Естественно, что слова "христианство", "католицизм" все чаще произносились рядом со словами "предательство" и "измена". Католицизм стал символом контрреволюции, феодальной реакции.

Огромную роль в "дехристианизации общественного сознания", оказали демократические газеты, пропаганда. С самого начала революции демократическая пресса громко приветствовала реформы церкви. Камилл Демулен 13 февраля 1790 г. был в восторге от того, что была распущена "вся монашеская армия: бородатые и бритые, завитые и подстриженные, белые и черные, круглые и остроконечные капюшоны, большие и маленькие рукава, ладанки и часовенки, туфли и сандалии, все полчища святого Франсуа, святого Августина, святого Клера, святого Бернара, святого Бруно. [30, - 1789, N.13] Газета "Революционный Париж" приветствовала закрытие монастырей, ибо "монахи составляли государство в государстве, они не имели, да и не могли иметь родины. Следовательно, они могли в любую минуту превратиться в орудие беспорядков". [30, - 1790, N.32] Демократические журналисты сознавали, что определенные слои населения могут под влиянием папских булл стать орудием фанатизма, поэтому сознательно стремились развенчать Пия VI, снять с него ореол святости. Священников сравнивали с "египетской саранчой", их деятельности приписывались все человеческие несчастья.

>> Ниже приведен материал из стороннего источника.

-- ==== Sys2Proof/Machine/Setup.lean ====
section
/-!
DEFINITION. The setup frames and the lane router's frames: GEOMETRY (R4), STATION (R53), LANE-SETUP (R130, R139),
LANE-STATE (R131 to R133) and LANE-EMPTY (R134).
-/

namespace Sys2Proof.Machine

/-- A frame accepted only in IDLE is answered BUSY in HOMING and TRACKING, after the lock's check (R4, R53, R130). -/
def inIdle (s : State) (go : State × Answer) : State × Answer :=
  unlessLocked s (if s.trk.st = .idle then go else (s, answer .busy))

/-! ## GEOMETRY -/

/-- A GEOMETRY frame's values within their ranges (R3, R4, R220). -/
def geometryFields (f : Frame) : Option Geometry :=
  let pn := (firstArg f).toNat
  let c := (dword f 3).toNat
  let offset := (word f 6).toNat
  if 8 ≤ pn ∧ pn ≤ 128 ∧ 512 ≤ c ∧ c ≤ 65536 ∧ offset < c then
    (edgeModeOf (loByte (word f 2))).map fun mode =>
      { pn := pn, c := c, mode := mode, h := (hiByte (word f 5)).toNat, ti := (loByte (word f 5)).toNat,
        indexOffset := offset, loadPhase := (word f 7).toNat, dumpOffset := (loByte (word f 8)).toNat }
  else none

/-- GEOMETRY at the tracker (R4). -/
def actGeometry (f : Frame) (s : State) : State × Answer :=
  inIdle s (match geometryFields f with
    | none => (s, answer .badArg)
    | some g => ((s.setGeo g).setTrk { s.trk with pos := 0 }, answer .ok))

/-- GEOMETRY. -/
def execGeometry (s : State) : Host.Outcome State Fault Refusal := .next (takeUp .geometry anyArg actGeometry (settled s))

/-! ## STATION -/

/-- The stations other than one that are PREC. -/
def otherPrecs (s : State) (m : StationNo) : Nat :=
  (allStations.filter fun x => x != m && s.stations[x].role == .prec).length

/-- A STATION frame's station and role (R53). -/
def stationRole (f : Frame) : Option (StationNo × Role) :=
  match stationOf (firstArg f), roleOf (hiByte (word f 2)) with
  | some m, some r => some (m, r)
  | _, _ => none

/-- A STATION frame's numeric fields lie within their ranges (R52). Trim and the skip flag are read for PREC only (R222). -/
def stationRanges (r : Role) (f : Frame) : Bool :=
  let offset := (hiByte (word f 3)).toNat
  let deadline := (loByte (word f 3)).toNat
  let trigPhase := (word f 4).toNat
  let width := (word f 5).toNat
  let trim := (dword f 6).toInt
  1 ≤ offset && offset ≤ 126 && 1 ≤ deadline && deadline ≤ 8 && trigPhase ≤ 8191 && 1 ≤ width && width ≤ 8191 &&
    (r != .prec || (-50000 ≤ trim && trim ≤ 50000 && (loByte (word f 2)).toNat ≤ 1))

/-- A station record with the setup a frame carries: the expired list is emptied, and the sequence counter and the held
temperature are kept (R53). -/
def setupStation (r : Role) (f : Frame) (x : Station) : Station :=
  { x with role := r, offset := (hiByte (word f 3)).toNat, deadline := (loByte (word f 3)).toNat,
           trigPhase := (word f 4).toNat, trigWidth := (word f 5).toNat,
           trim := if r = .prec then (dword f 6).toInt else 0, skip := r == .prec && loByte (word f 2) == 1,
           expired := [] }

/-- STATION at the station sequencer (R53). -/
def actStation (f : Frame) (s : State) : State × Answer :=
  inIdle s (match stationRole f with
    | none => (s, answer .badArg)
    | some (m, r) =>
      if stationRanges r f ∧ (r = .prec → otherPrecs s m < 2) then (modStation m (setupStation r f) s, answer .ok)
      else (s, answer .badArg))

/-- STATION. -/
def execStation (s : State) : Host.Outcome State Fault Refusal := .next (takeUp .station anyArg actStation (settled s))

/-! ## LANE-SETUP -/

/-- A LANE-SETUP frame's lane and setup within their ranges (R130, R138, R220). -/
def setupFields (f : Frame) : Option (LaneNo × LaneSetup) :=
  let offset := (loByte (word f 2)).toNat
  let fire := (word f 3).toNat
  let w := (word f 4).toNat
  let x := (word f 5).toNat
  let t := (word f 7).toNat
  let window := (word f 8).toNat
  let opts := loByte (word f 9)
  match laneOf (firstArg f), routeOf (hiByte (word f 2)) with
  | some l, some partner =>
    if 1 ≤ offset ∧ offset ≤ 126 ∧ fire ≤ 8191 ∧ 1 ≤ w ∧ w ≤ 32768 ∧ x ≤ 8192 ∧ t ≤ 8191 ∧ 1 ≤ window ∧
        window ≤ 32768 ∧ opts.extractLsb' 4 4 = 0 then
      some (l, { partner := partner, offset := offset, firePhase := fire, width := w, firstShot := x,
                 restDist := (word f 6).toNat, tailTrim := t, activeLow := opts.getLsbD 0, safeLow := opts.getLsbD 1,
                 safeHigh := opts.getLsbD 2, confirm := opts.getLsbD 3, window := window })
    else none
  | _, _ => none

/-- LANE-SETUP at the lane router and the jet drivers (R130, R139). -/
def actLaneSetup (f : Frame) (s : State) : State × Answer :=
  inIdle s (match setupFields f with
    | none => (s, answer .badArg)
    | some (l, u) => (modLane l (fun L => { L with setup := u }) s, answer .ok))

/-- LANE_SETUP. -/
def execLaneSetup (s : State) : Host.Outcome State Fault Refusal := .next (takeUp .laneSetup anyArg actLaneSetup (settled s))

/-! ## LANE-STATE -/

/-- What a LANE-STATE frame asks for (R131). -/
structure LaneOrder where
  lane : LaneNo
  attr : LaneAttr
  action : OverflowAction
  capacity : Nat
deriving DecidableEq, Repr

/-- A LANE-STATE frame's fields within their encodings (R131). -/
def laneOrderOf (f : Frame) : Option LaneOrder :=
  match laneOf (firstArg f), laneAttrOf (hiByte (word f 2)), overflowActionOf (loByte (word f 2)) with
  | some l, some a, some o => some { lane := l, attr := a, action := o, capacity := (word f 3).toNat }
  | _, _, _ => none

/-- Every station with a role has its offset plus its deadline below a lane's offset (R133). -/
def laneClearsStations (s : State) (l : LaneNo) : Bool :=
  allStations.all fun m =>
    s.stations[m].role == .none || s.stations[m].offset + s.stations[m].deadline < s.lanes[l].setup.offset

/-- The capacity a write leaves for the sum of the lane's counts (R132). -/
def fitCapacity (asked sum : Nat) : Nat :=
  if asked = 0 ∨ sum ≤ asked then asked else if sum ≤ 65535 then sum else 0

/-- The overflow designation after an action (R132). -/
def overflowAfter (action : OverflowAction) (l : LaneNo) (now : Route) : Route :=
  match action with
  | .keep => now
  | .designate => some l
  | .release => if now = some l then none else now

/-- An accepted LANE-STATE (R132): the attribute, the capacity fitted to the sum with the LANE-FULL flag where that fills the
lane, and the overflow action. -/
def applyLaneOrder (o : LaneOrder) (s : State) : State × Answer :=
  let L := s.lanes[o.lane]
  let cap := fitCapacity o.capacity (L.delivered + L.reserved)
  let t := modLane o.lane (fun M => { M with attr := o.attr, capacity := cap }) s
  let u := if !laneFull L && laneFull t.lanes[o.lane] then raise .laneFull t else t
  (u.setOverflow (overflowAfter o.action o.lane u.overflow), answer (if cap = o.capacity then .ok else .adjusted))

/-- The detail of a BAD-GEOMETRY answer: the check in the high four bits, the station or lane in the low four (R225). -/
def checkDetail (check unit : Nat) : Byte := BitVec.ofNat 8 (check * 16 + unit)

/-- LANE-STATE at the lane router (R131 to R133). -/
def actLaneState (f : Frame) (s : State) : State × Answer :=
  match laneOrderOf f with
  | none => (s, answer .badArg)
  | some o =>
    if s.trk.st ≠ .idle ∧ s.lanes[o.lane].attr = .disabled ∧ o.attr ≠ .disabled ∧ laneClearsStations s o.lane = false then
      (s, { status := .badGeometry, detail := checkDetail 11 o.lane.val })
    else applyLaneOrder o s

/-- LANE_STATE. -/
def execLaneState (s : State) : Host.Outcome State Fault Refusal := .next (takeUp .laneState anyArg actLaneState (settled s))

/-- LANE-EMPTY at the lane router (R134). -/
def actLaneEmpty (f : Frame) (s : State) : State × Answer :=
  match laneOf (firstArg f) with
  | none => (s, answer .badArg)
  | some l => (modLane l (fun L => { L with delivered := 0 }) s, answer .ok)

/-- LANE_EMPTY. -/
def execLaneEmpty (s : State) : Host.Outcome State Fault Refusal := .next (takeUp .laneEmpty anyArg actLaneEmpty (settled s))

end Sys2Proof.Machine
end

Но следует заметить, что и сами демократические круги в начале революции, нападая на клерикалов, не затрагивали при этом основы католической религии. Здесь я хотела бы полностью согласиться с мнением Домнича, что постепенно, незаметно для самих ее участников эта борьба от борьбы с неприсягнувшим духовенством переросла в борьбу против католической церкви и католической религии вообще. [64, с.166] Многие историки видят в этой эволюции воздействие одной только атеистической философии XVIII в., в действительности же антихристианские взгляды, почерпнутые демократической интеллигенцией в литературе, могли проявиться лишь в определенных условиях, а именно, когда церковь стала мешать освободительному движению. События показали, что католицизм сделался программой феодальной реставрации. Как же можно было бороться с врагом, не задевая в то же время его идейную опору? Поэтому все чаще в памфлетах Эбера, в статьях Лустало уже в 1791 г. встречались выпады против духовенства, которое прибегает к обману, а то и к мошенничеству для удержания народа в невежестве и духовном угнетении. Эбер насмехался над предложением папы созвать церковный собор: "Соберите откупщиков налогов и вы увидите, что они потребуют восстановить пошлины на товары при въезде в столицу, соберите тюремщиков и вы увидите, реформируют ли они казематы". [110, с.155] Нередко уже тогда темой их выступлений была не враждебная деятельность духовенства, а сама церковь как религиозное учреждение. Отсюда легче было перейти к нападкам на католицизм и христианство, который совершился под влиянием условий военного времени. В эту трудную минуту вся жизнь народа определялась одним страстным желанием, одной несокрушимой мыслью - стремлением победить и довести до конца революцию. И все, что стояло на пути, подлежало устранению. Поскольку католицизм стал поперек дороги, естественно, казалось, что его следовало убрать.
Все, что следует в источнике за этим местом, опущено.